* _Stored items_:
/-- The entries of a context's region table that are still to be read. -/
def State.readUnread (s : State) (n : Nat) : State := (s.ctxAt n).unread.foldl (fun s i => s.readRegion n i) s

/-- R45: the region table read into the device's copy. -/
def State.readRegions (s : State) (n : Nat) : State :=
  let k := Nat.min 16 ((s.ctxAt n).rfmtab.toNat % 32)
  (s.updCtx n fun c => { c with regions := List.replicate k none, unread := List.range k }).readUnread n

/-- R45: the table is read on each write. The reads of a disabled context fault (R38), so that none of its entries is enabled; those of
one that has ended are made.
DESIGN CHOICE: log 66. -/
def State.writeRfmtab (s : State) (n : Nat) (w : Wr) : State :=
  (s.updCtx n fun c => { c with rfmtab := w.dword c.rfmtab (2 ^ 52 - 1) }).readRegions n

/-- What enabling a context resets: R31, R42, R221, R421, R443; its sump starts empty whatever it held.
DEDUCED: log 50. -/
def Ctx.enabled (c : Ctx) : Ctx :=
  { c with faulted := false, fsub := 0, fqhead := 0, fqtail := 0, fqwrap := false, shead := 0, stail := 0,
           held := [], fatal := none, apvbase := c.apvbase &&& ~~~1#64 }

/-- DEDUCED: log 50. -/
def State.writeCtrl (s : State) (n : Nat) (w : Wr) : State :=
  let c := s.ctxAt n
  let x := w.word c.ctrl 0x80F0FFFF
  let new : Ctx := { c with ctrl := x }
  if !new.en then s.updCtx n fun c => { c with ctrl := x }
  else if c.en then s
  else
    let clash := s.ctx.any fun d => d.en && d.asid == new.asid && d.part == new.part
    let bad := !s.portServes (if new.port = 0 then .a else .b)
    if clash || bad then
      s.updCtx n fun c => { c with asidclash := c.asidclash || clash, portbad := c.portbad || bad }
    else ({ s with sumps := s.sumps.filter fun w => w.1 != n }.updCtx n fun c => { c.enabled with ctrl := x }).readRegions n

def State.writeStatus (s : State) (n : Nat) (w : Wr) : State :=
  s.updCtx n fun c => { c with rfmlost := c.rfmlost && !w.one 29, asidclash := c.asidclash && !w.one 28,
                               aperr := c.aperr && !w.one 27, portbad := c.portbad && !w.one 26 }

/-- A register that takes writes only while its context is disabled. -/
def State.whenOff (s : State) (n : Nat) (f : Ctx → Ctx) : State := if (s.ctxAt n).en then s else s.updCtx n f

/-! ### Replay, R44 -/

def freed (id : Nat) (w : Option Nat) : Option Nat := if w = some id then none else w

def Group.replay (id : Nat) (g : Group) : Group :=
  Group.dropTrap
    { g with lanes := g.lanes.map (Lane.replay id), pend := g.pend.map fun p => { p with waitOn := freed id p.waitOn } }
def Team.replay (id : Nat) (t : Team) : Team :=
  { t with stream := t.stream.map fun m => { m with waitOn := freed id m.waitOn } }
def Copy.replay (id : Nat) (c : Copy) : Copy := { c with waitOn := freed id c.waitOn }
def Saved.replay (id : Nat) (v : Saved) : Saved :=
  { v with teams := v.teams.map (Team.replay id), groups := v.groups.map (Group.replay id), copies := v.copies.map (Copy.replay id) }
def Render.replay (id : Nat) (r : Render) : Render :=
  { r with
    held := r.held.map fun h => { h with waitOn := freed id h.waitOn }
    flight := r.flight.map fun f => (f.1, f.2.1, f.2.2.1, freed id f.2.2.2)
    buckets := r.buckets.map fun b => { b with waitOn := freed id b.waitOn } }
def Launch.replay (id : Nat) (l : Launch) : Launch :=
  { l with waitOn := freed id l.waitOn, render := l.render.map (Render.replay id) }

* _YOUR GOAL_:
Determine the number of lines in the entries that contain "ctxAt", then write that number alone.

* _PROBLEM SOLUTION_:
4